BEGIN Excerpted data
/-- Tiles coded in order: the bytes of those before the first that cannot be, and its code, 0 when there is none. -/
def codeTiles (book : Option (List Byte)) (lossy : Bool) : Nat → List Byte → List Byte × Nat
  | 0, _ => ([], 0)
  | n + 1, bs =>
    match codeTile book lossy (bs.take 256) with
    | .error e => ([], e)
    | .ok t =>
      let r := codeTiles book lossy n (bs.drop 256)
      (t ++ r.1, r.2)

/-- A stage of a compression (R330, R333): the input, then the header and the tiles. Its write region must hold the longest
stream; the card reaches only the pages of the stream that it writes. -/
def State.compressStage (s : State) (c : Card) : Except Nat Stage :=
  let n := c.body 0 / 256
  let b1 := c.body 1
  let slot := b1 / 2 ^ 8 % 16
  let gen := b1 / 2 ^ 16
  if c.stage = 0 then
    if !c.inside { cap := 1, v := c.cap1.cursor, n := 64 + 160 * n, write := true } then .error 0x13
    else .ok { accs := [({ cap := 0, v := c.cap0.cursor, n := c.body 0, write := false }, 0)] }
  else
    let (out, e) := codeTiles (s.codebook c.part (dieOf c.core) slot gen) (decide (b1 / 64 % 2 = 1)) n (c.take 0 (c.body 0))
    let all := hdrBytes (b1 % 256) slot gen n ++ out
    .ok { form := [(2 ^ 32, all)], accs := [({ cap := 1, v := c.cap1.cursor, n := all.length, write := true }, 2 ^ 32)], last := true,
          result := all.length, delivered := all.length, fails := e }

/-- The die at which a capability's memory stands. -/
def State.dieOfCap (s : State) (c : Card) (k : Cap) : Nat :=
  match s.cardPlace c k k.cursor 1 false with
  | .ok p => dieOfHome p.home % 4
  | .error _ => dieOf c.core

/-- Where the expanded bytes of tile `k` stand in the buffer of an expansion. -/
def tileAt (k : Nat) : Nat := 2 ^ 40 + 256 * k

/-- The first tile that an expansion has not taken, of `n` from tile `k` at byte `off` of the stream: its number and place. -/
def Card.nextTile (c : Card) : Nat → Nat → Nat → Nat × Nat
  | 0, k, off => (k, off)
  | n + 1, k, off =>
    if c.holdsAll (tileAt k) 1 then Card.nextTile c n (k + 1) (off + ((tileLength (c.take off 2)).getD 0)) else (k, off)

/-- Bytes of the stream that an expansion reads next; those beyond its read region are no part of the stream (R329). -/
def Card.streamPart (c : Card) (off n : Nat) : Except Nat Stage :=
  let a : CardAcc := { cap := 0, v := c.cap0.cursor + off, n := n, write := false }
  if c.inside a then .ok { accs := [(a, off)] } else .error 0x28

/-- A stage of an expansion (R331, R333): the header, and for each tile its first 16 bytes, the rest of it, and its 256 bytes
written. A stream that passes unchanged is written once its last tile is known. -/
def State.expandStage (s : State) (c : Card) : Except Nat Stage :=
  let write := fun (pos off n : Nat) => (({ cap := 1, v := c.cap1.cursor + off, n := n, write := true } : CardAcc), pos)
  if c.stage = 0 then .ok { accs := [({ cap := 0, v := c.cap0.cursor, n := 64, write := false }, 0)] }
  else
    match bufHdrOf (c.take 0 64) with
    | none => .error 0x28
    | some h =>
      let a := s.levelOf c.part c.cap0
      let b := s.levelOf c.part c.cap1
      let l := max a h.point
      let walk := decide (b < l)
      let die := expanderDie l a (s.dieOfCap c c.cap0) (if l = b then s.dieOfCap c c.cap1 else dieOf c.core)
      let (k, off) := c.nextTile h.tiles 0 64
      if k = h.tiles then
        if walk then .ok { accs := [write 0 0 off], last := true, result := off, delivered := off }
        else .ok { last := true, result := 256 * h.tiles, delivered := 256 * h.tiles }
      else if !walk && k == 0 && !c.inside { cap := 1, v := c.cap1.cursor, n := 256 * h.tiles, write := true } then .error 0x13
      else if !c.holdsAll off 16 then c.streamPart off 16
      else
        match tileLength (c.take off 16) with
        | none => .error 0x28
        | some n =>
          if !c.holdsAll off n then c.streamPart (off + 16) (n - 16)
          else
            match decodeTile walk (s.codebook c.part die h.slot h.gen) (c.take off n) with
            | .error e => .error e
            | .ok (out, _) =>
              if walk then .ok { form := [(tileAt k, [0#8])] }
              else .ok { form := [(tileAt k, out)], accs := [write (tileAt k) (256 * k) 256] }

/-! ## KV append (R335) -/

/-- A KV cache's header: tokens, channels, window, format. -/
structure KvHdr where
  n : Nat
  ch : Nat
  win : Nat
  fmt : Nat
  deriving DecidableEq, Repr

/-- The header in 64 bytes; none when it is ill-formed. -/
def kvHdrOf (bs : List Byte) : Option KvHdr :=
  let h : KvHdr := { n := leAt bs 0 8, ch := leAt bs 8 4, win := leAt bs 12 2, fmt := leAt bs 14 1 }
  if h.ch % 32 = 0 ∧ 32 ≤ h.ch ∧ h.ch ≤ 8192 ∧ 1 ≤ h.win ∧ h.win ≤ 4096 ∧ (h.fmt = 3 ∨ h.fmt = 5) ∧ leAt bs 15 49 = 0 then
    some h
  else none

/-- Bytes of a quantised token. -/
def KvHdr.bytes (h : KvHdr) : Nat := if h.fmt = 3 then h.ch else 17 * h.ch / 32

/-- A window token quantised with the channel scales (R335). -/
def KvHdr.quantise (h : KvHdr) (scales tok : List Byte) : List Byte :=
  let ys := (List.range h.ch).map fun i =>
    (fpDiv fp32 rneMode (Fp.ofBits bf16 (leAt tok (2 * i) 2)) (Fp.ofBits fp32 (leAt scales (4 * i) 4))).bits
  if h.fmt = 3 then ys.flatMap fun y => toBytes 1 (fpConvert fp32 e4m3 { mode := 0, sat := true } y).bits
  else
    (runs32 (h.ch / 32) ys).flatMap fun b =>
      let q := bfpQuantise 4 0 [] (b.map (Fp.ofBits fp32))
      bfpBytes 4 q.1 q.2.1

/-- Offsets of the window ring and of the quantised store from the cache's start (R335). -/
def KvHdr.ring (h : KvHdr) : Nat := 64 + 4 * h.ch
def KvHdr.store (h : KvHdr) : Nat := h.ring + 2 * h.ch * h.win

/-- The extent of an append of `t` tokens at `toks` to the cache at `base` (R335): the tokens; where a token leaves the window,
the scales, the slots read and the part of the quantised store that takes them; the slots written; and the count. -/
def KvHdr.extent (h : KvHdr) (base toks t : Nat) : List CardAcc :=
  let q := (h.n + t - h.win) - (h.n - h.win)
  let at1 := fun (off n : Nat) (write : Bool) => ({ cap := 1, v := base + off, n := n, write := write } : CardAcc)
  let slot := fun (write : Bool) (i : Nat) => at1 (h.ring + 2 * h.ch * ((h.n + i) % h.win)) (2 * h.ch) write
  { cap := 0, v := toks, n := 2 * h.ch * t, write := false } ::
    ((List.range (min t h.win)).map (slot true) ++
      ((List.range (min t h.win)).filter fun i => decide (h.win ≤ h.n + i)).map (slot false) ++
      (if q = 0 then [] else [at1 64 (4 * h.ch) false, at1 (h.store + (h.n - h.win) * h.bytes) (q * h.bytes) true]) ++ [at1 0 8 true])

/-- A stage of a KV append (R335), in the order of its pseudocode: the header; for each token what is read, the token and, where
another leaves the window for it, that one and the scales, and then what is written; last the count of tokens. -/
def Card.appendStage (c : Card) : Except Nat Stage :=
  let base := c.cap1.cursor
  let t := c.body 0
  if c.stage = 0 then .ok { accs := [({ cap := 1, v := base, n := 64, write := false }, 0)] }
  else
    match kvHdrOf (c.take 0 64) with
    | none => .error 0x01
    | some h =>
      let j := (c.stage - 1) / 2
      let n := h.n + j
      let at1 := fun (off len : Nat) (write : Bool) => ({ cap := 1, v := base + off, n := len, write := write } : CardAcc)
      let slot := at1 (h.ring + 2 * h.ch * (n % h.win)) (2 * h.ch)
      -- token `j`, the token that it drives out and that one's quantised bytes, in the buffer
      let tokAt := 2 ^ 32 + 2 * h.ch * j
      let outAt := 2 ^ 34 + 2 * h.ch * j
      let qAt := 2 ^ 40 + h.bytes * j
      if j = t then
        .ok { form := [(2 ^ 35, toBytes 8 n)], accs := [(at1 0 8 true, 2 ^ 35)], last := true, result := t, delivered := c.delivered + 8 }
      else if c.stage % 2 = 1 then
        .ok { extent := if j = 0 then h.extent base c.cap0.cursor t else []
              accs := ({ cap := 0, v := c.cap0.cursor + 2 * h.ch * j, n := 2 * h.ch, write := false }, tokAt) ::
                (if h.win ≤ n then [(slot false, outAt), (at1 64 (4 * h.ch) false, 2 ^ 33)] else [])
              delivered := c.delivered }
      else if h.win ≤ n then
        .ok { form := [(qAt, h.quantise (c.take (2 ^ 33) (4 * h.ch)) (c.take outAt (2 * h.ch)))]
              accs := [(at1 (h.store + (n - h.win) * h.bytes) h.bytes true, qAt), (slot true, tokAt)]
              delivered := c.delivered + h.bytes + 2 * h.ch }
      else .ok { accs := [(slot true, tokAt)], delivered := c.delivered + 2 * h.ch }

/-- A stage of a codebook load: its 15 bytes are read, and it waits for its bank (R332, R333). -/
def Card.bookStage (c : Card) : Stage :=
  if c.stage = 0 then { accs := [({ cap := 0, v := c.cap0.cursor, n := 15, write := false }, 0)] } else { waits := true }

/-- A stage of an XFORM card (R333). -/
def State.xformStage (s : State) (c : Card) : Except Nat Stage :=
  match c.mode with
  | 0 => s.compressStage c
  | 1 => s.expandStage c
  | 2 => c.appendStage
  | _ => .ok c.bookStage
END Excerpted data
Activity: Extract all lines of the records above that include "scales".

Output:
/-- A window token quantised with the channel scales (R335). -/
def KvHdr.quantise (h : KvHdr) (scales tok : List Byte) : List Byte :=
    (fpDiv fp32 rneMode (Fp.ofBits bf16 (leAt tok (2 * i) 2)) (Fp.ofBits fp32 (leAt scales (4 * i) 4))).bits
the scales, the slots read and the part of the quantised store that takes them; the slots written; and the count. -/
another leaves the window for it, that one and the scales, and then what is written; last the count of tokens. -/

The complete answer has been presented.